● **YOUR ASSIGNMENT**:
Set down again exactly the lines of the listing below that fall between the line holding "def Obligations.DecodeOfEncode : Prop" and the line holding "def Obligations.PacketDecodesExactlyWhenComplete : Prop", inclusive.

● **EXERCISE DATA**:
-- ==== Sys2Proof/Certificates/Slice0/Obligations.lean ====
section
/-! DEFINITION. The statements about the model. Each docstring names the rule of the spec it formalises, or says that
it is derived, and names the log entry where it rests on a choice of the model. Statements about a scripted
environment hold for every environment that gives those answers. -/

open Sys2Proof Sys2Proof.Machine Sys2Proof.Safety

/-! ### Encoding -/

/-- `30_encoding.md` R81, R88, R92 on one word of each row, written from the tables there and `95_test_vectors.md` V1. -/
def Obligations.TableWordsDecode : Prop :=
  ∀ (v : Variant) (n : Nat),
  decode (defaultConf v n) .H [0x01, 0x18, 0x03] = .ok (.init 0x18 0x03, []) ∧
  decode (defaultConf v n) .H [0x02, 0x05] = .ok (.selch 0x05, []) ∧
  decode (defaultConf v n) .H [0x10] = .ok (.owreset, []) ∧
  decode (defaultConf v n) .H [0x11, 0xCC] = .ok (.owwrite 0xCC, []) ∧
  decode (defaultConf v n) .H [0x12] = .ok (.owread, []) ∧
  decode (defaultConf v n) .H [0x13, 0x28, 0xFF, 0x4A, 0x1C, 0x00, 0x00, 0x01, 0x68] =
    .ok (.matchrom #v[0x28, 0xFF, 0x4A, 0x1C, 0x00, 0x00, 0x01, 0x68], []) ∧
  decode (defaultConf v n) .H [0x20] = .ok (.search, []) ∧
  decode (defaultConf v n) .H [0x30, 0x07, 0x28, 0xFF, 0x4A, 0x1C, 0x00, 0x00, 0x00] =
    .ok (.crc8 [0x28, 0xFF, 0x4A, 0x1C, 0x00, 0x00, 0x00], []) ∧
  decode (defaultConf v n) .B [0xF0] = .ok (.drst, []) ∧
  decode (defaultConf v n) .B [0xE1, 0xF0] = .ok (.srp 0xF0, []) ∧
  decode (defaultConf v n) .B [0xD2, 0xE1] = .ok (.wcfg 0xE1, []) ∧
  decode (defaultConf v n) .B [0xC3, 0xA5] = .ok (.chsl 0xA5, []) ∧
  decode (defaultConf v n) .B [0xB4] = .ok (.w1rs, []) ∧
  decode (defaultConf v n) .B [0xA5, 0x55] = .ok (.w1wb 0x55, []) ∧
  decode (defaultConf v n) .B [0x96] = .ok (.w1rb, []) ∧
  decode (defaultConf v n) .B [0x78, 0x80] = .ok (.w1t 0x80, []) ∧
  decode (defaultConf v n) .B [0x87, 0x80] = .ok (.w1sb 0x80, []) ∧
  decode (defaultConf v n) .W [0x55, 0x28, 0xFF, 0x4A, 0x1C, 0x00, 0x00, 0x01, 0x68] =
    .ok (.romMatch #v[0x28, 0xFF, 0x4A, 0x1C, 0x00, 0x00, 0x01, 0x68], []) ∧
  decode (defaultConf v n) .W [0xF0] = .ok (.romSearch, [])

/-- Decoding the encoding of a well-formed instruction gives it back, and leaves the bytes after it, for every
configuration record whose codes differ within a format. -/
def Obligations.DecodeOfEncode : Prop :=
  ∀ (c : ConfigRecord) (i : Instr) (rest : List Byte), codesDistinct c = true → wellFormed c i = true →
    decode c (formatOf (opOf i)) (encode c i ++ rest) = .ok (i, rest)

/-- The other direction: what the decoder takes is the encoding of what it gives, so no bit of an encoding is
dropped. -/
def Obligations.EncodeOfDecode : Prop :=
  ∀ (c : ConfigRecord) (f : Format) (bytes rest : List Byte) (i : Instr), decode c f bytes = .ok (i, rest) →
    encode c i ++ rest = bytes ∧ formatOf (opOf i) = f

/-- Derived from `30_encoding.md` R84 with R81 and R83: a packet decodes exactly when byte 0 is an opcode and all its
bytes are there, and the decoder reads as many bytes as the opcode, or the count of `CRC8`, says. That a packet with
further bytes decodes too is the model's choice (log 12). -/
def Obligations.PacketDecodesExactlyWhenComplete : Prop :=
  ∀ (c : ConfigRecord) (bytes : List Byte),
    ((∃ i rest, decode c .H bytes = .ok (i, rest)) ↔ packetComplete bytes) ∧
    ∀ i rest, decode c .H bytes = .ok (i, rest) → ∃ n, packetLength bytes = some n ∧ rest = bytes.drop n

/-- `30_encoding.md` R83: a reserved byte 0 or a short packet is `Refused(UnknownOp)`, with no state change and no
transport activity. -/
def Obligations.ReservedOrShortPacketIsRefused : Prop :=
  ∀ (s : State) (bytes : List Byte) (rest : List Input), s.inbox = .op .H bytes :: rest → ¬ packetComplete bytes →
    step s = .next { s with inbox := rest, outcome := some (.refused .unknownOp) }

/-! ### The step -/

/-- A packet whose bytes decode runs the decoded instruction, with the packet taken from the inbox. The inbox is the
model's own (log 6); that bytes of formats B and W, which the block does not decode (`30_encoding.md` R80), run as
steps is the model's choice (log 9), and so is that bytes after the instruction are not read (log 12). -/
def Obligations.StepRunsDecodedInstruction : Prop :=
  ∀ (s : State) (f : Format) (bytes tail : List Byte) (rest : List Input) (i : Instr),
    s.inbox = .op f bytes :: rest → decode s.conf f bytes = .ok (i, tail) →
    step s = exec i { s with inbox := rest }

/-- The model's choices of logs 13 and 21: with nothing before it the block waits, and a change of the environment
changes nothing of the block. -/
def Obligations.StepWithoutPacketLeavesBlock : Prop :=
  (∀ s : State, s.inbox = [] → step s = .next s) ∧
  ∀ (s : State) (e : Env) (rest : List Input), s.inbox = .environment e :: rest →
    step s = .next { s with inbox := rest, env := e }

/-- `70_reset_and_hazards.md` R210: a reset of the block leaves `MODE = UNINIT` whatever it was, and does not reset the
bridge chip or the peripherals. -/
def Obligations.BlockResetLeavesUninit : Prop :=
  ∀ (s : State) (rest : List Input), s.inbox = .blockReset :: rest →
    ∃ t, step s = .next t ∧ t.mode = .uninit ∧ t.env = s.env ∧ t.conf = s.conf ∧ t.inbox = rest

● **EXERCISE ANSWER**:
def Obligations.DecodeOfEncode : Prop :=
  ∀ (c : ConfigRecord) (i : Instr) (rest : List Byte), codesDistinct c = true → wellFormed c i = true →
    decode c (formatOf (opOf i)) (encode c i ++ rest) = .ok (i, rest)

/-- The other direction: what the decoder takes is the encoding of what it gives, so no bit of an encoding is
dropped. -/
def Obligations.EncodeOfDecode : Prop :=
  ∀ (c : ConfigRecord) (f : Format) (bytes rest : List Byte) (i : Instr), decode c f bytes = .ok (i, rest) →
    encode c i ++ rest = bytes ∧ formatOf (opOf i) = f

/-- Derived from `30_encoding.md` R84 with R81 and R83: a packet decodes exactly when byte 0 is an opcode and all its
bytes are there, and the decoder reads as many bytes as the opcode, or the count of `CRC8`, says. That a packet with
further bytes decodes too is the model's choice (log 12). -/
def Obligations.PacketDecodesExactlyWhenComplete : Prop :=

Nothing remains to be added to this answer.